# PROBLEM REQUIREMENTS
Your task is to count the lines of the records that contain "isNone". Answer with the number and nothing else.

# RECORD EXCERPTS
-- ==== Sys2Proof/Certificates/Slice0/Obligations.lean ====
section
/-! DEFINITION. The statements about the model, for the provers. -/

open Sys2Proof Sys2Proof.Machine

/-- With a command at the front of the queue a step is exec of that command on the state with the queue's rest; on an empty queue the step changes nothing (the model's choice, log entry 40). -/
def Obligations.StepRunsTheFront : Prop :=
  (∀ (s : State) (c : Instr) (rest : List Instr), s.pending = c :: rest → step s = exec c { s with pending := rest }) ∧
    ∀ s : State, s.pending = [] → step s = .next s

/-- Every command answers a next state from every state; that state's queue is the one that the command began with, its writes have reached DRAM, and a step on a queue leaves exactly the queue's rest. -/
def Obligations.CommandsTakeOnlyTheirPlace : Prop :=
  (∀ (i : Instr) (s : State), ∃ u, exec i s = .next u ∧ u.pending = s.pending ∧ u.stores = [] ∧ u.dramLost = false) ∧
    ∀ (s : State) (c : Instr) (rest : List Instr), s.pending = c :: rest → ∃ u, step s = .next u ∧ u.pending = rest

/-- From every state in which DRAM stands in its canonical form (addresses strictly rising, no listed byte equal to what an unlisted address reads as) and no write or loss is outstanding, a step of any of the commands ends in such a state. -/
def Obligations.StepKeepsMemoryCanonical : Prop :=
  ∀ s t : State, Quiescent s → step s = .next t → Quiescent t

/-- After reset DRAM is in its canonical form with nothing outstanding, the queue is empty and nothing has been sent. -/
def Obligations.ResetIsQuiescent : Prop :=
  Quiescent State.reset ∧ State.reset.pending = [] ∧ State.reset.emitted = []

/-- A READ or READ_SEG of an entry that may not be read answers the refusal's status with no payload. Of one that may be read, and whose value is there within 10 ms, a READ answers status OK with the bytes of the entry and a READ_SEG at most 1 024 bytes from its offset; where the value is not there, either answers PENDING with a ticket that holds the read. A value longer than a reply's payload answers a READ with status 0x0607 0010 (the model's choice, log entry 177). -/
def Obligations.ReadAnswersTheValue : Prop :=
  ∀ (s : State) (t : Rrp) (o : Origin) (m : Msg),
    let st := readStatus (atTime s t) m.index m.sub
    let b := (readBytes (atTime s t) o m.index m.sub).1
    let Held := fun (op off len : Nat) (u : State) => ∃ no, Answered o (withOp m op) (nodeIdOf s) stPending (leBytes 4 no) u ∧
      ∃ k ∈ u.net.tickets, k.no = no ∧ k.key = dkey m.index m.sub ∧ k.origin = o ∧ k.reading = some (off, len) ∧ k.final = none
    (Served s o m 1 →
      (st ≠ 0 → Gives (.read t o m) s (Answered o (withOp m 1) (nodeIdOf s) st [])) ∧
      (st = 0 → m.slowRead = false → Gives (.read t o m) s (Answered o (withOp m 1) (nodeIdOf s)
        (if 1028 < b.length then stLength else stOk) (if 1028 < b.length then [] else b))) ∧
      (st = 0 → m.slowRead = true → Gives (.read t o m) s (Held 1 0 1028))) ∧
    (Served s o m 4 →
      (st ≠ 0 → Gives (.readSeg t o m) s (Answered o (withOp m 4) (nodeIdOf s) st [])) ∧
      (st = 0 → m.slowRead = false → Gives (.readSeg t o m) s (Answered o (withOp m 4) (nodeIdOf s) stOk
        ((b.drop (u32 m.payload 0)).take 1024))) ∧
      (st = 0 → m.slowRead = true → Gives (.readSeg t o m) s (Held 4 (u32 m.payload 0) 1024)))

/-- A write that an entry of fixed size without a rule of its own takes stores the value of its bytes in the entry, and in the configuration store where the entry is Stored: by a WRITE on the service UART, which answers OK with no payload; by a USDO download to this node, which is confirmed; by an RPDO that maps the entry alone. -/
def Obligations.WritesStoreTheValue : Prop :=
  ∀ (s : State) (t : Rrp) (ix sub : Nat) (r : DRow) (data : Bytes),
    (∀ (o : Origin) (m : Msg), Served s o m 2 → m.index = ix → m.sub = sub → m.payload = data →
      PlainWrite (atTime s t) o ix sub r data →
      Gives (.write t o m false) s fun u =>
        Answered o (withOp m 2) (nodeIdOf s) stOk [] u ∧ entry u ix sub = valueOf r data ∧
          (r.per = .stored → SMap.get unsetVal u.store (dkey ix sub) = valueOf r data)) ∧
    (∀ x : Usdo, busServed s x.bus.val = true → s.net.nmt ≠ .stopped → x.node = nodeIdOf s → x.write = true →
      x.index = ix → x.sub = sub → x.data = data → retrieval ix = false → openTickets s .can < 16 →
      PlainWrite (atTime s t) canOrigin ix sub r data →
      Gives (.usdoRequest t x false) s fun u =>
        u.emitted = .usdo x.bus.val ix sub [] :: s.emitted ∧ entry u ix sub = valueOf r data ∧
          (r.per = .stored → SMap.get unsetVal u.store (dkey ix sub) = valueOf r data)) ∧
    ∀ (bus : Fin 2) (k : Fin 8) (v : Nat), busServed s bus.val = true → pdoOn s 0x1400 0x1600 k.val = true →
      pdoMap s (0x1600 + k.val) = [v] → v ≠ 0 → bits v 7 0 / 8 = data.length → bits v 31 16 = ix → bits v 15 8 = sub →
      PlainWrite (atTime s t) canOrigin ix sub r data →
      Gives (.rpdoReceive t bus k data) s fun u =>
        entry u ix sub = valueOf r data ∧ (r.per = .stored → SMap.get unsetVal u.store (dkey ix sub) = valueOf r data)

/-- A TICKET request answers TICKET_UNKNOWN for a ticket that the path does not own, PENDING with the ticket while no result is there, and otherwise the final status and payload, after which the ticket is retired. The final result of a held plain write stands in its ticket, and the write has then stored its value; that of a held READ_SEG whose value can be read stands there too, with its bytes. TICKET_EXPIRE retires the ticket that it names where a result stands in it, and no other ticket. -/
def Obligations.TicketsHoldResults : Prop :=
  (∀ (s : State) (t : Rrp) (o : Origin) (m : Msg), Served s o m 3 →
    (ownTicket (atTime s t) o (u32 m.payload 0) = none →
      Gives (.ticket t o m) s (Answered o (withOp m 3) (nodeIdOf s) stTicketUnknown [])) ∧
    ∀ k, ownTicket (atTime s t) o (u32 m.payload 0) = some k →
      (k.final = none →
        Gives (.ticket t o m) s fun u =>
          Answered o (withOp m 3) (nodeIdOf s) stPending (leBytes 4 (u32 m.payload 0)) u ∧ u.net.tickets = s.net.tickets) ∧
      ∀ (st : Nat) (p : Bytes), k.final = some (st, p) →
        Gives (.ticket t o m) s fun u =>
          Answered o (withOp m 3) (nodeIdOf s) st p u ∧ u.net.tickets = s.net.tickets.erase k) ∧
  (∀ (s : State) (t : Rrp) (no off : Nat) (k : Ticket), dictOn s = true → no ≠ 0 →
    (s.net.tickets.find? fun e => e.no = no && e.held && e.final.isNone) = some k → k.reading = some (off, 1024) →
    readStatus { atTime s t with net := { s.net with tickets := s.net.tickets.erase k } } (k.key / 256) (k.key % 256) = 0 →
    Gives (.accessFinal t no) s fun u => ∃ q ∈ u.net.tickets, q = { k with held := false, final := some (stOk,
      ((readBytes { atTime s t with net := { s.net with tickets := s.net.tickets.erase k } } k.origin (k.key / 256) (k.key % 256)).1.drop off).take 1024) }) ∧
  (∀ (s : State) (t : Rrp) (no : Nat) (k : Ticket) (r : DRow), dictOn s = true → no ≠ 0 →
    (s.net.tickets.find? fun e => e.no = no && e.held && e.final.isNone) = some k → k.reading = none →
    PlainWrite { atTime s t with net := { s.net with tickets := s.net.tickets.erase k } } k.origin (k.key / 256) (k.key % 256) r
      k.msg.payload →
    Gives (.accessFinal t no) s fun u =>
      u.net.tickets = s.net.tickets.erase k ++ [{ k with held := false, final := some (stOk, []) }] ∧
        entry u (k.key / 256) (k.key % 256) = valueOf r k.msg.payload) ∧
  ∀ (s : State) (t : Rrp) (no : Nat), Gives (.ticketExpire t no) s fun u =>
    ∀ k, k ∈ u.net.tickets ↔ k ∈ s.net.tickets ∧ ¬(k.no = no ∧ k.final ≠ none)

/-- On the service UART a first segment within the largest size opens a DOMAIN write, empties the slot that it loads or marks the bank as loading; a later one from the same source joins it, and one from another source is refused BUSY. WRITE_SEG_END of a write whose segments do not cover every byte up to the total answers 0x0607 0010 and discards it. Of a complete write done within 10 ms it stores a gamma table, an effect that no playback uses or an EDID whose image is good, refuses a bad one with its status, and leaves the load of a last or an image pending. -/
def Obligations.DomainWritesComplete : Prop :=
  (∀ (s : State) (t : Rrp) (o : Origin) (m : Msg), Served s o m 5 → domainStatus (atTime s t) o m.index m.sub = 0 →
    let off := u32 m.payload 0
    let b := m.payload.drop 4
    off + b.length ≤ entrySize m.index m.sub →
    (openDomain s (dkey m.index m.sub) = none → segmentStatus (atTime s t) m.index m.sub = 0 →
      Gives (.writeSeg t o m) s fun u => Answered o (withOp m 5) (nodeIdOf s) stOk [] u ∧
        openDomain u (dkey m.index m.sub) = some ⟨dkey m.index m.sub, o, [(off, b)]⟩ ∧
        (m.index = 0x2211 → slotAt u (m.sub - 1) = { resetSlot with st := .loading, image := patchBytes [] off b }) ∧
        (m.index = 0x5C01 → bankAt u (inactiveBank u) = ⟨1, patchBytes [] off b, []⟩)) ∧
    ∀ d, openDomain s (dkey m.index m.sub) = some d →
      (sameSource d.origin o = true → Gives (.writeSeg t o m) s fun u => Answered o (withOp m 5) (nodeIdOf s) stOk [] u ∧
        openDomain u (dkey m.index m.sub) = some { d with segs := d.segs ++ [(off, b)] }) ∧
      (sameSource d.origin o = false → Gives (.writeSeg t o m) s fun u => Answered o (withOp m 5) (nodeIdOf s) stBusy [] u ∧
        u.net.domains = s.net.domains)) ∧
  ∀ (s : State) (t : Rrp) (o : Origin) (m : Msg) (d : OpenDomain), Served s o m 6 → domainStatus (atTime s t) o m.index m.sub = 0 →
    openDomain s (dkey m.index m.sub) = some d → sameSource d.origin o = true →
    let b := assembled d.segs
    let G := Gives (.writeSegEnd t o m false) s
    let Closed := fun (u : State) (st : Nat) => Answered o (withOp m 6) (nodeIdOf s) st [] u ∧ openDomain u (dkey m.index m.sub) = none
    (segmentsOk d.segs (u32 m.payload 0) = false → Gives (.writeSegEnd t o m false) s fun u => Closed u stLength) ∧
    (segmentsOk d.segs (u32 m.payload 0) = true →
      (isGamma m.index = true → gammaStatus b = 0 → G fun u => Closed u stOk ∧ entry u m.index m.sub = .raw b ∧
        (outAt u (m.index / 0x100 - 0x30)).gammaNext = (outAt s (m.index / 0x100 - 0x30)).gammaNext ++ [(t, b)]) ∧
      (isGamma m.index = true → gammaStatus b ≠ 0 → G fun u => Closed u (gammaStatus b) ∧ entry u m.index m.sub = entry s m.index m.sub) ∧
      (isEffect m.index = true → effectBusy s (effectNo m.index) = false → effectCheck b = 0 → G fun u => Closed u stOk ∧
        entry u m.index m.sub = .raw b) ∧
      (isEffect m.index = true → effectBusy s (effectNo m.index) = false → effectCheck b ≠ 0 → G fun u => Closed u (effectCheck b) ∧
        entry u m.index m.sub = entry s m.index m.sub) ∧
      (m.index = 0x5703 → b.length = 256 → G fun u => Closed u stOk ∧ entry u m.index m.sub = .raw b ∧
        (captureAt u (m.sub - 1)).hpdHold = true) ∧
      (m.index = 0x5703 → b.length ≠ 256 → G fun u => Closed u stLength ∧ entry u m.index m.sub = entry s m.index m.sub) ∧
      (m.index = 0x2211 ∨ m.index = 0x5C01 → G fun u => openDomain u (dkey m.index m.sub) = none ∧ writePending u (dkey m.index m.sub) = true))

# OUTPUT FOR THIS EXERCISE
2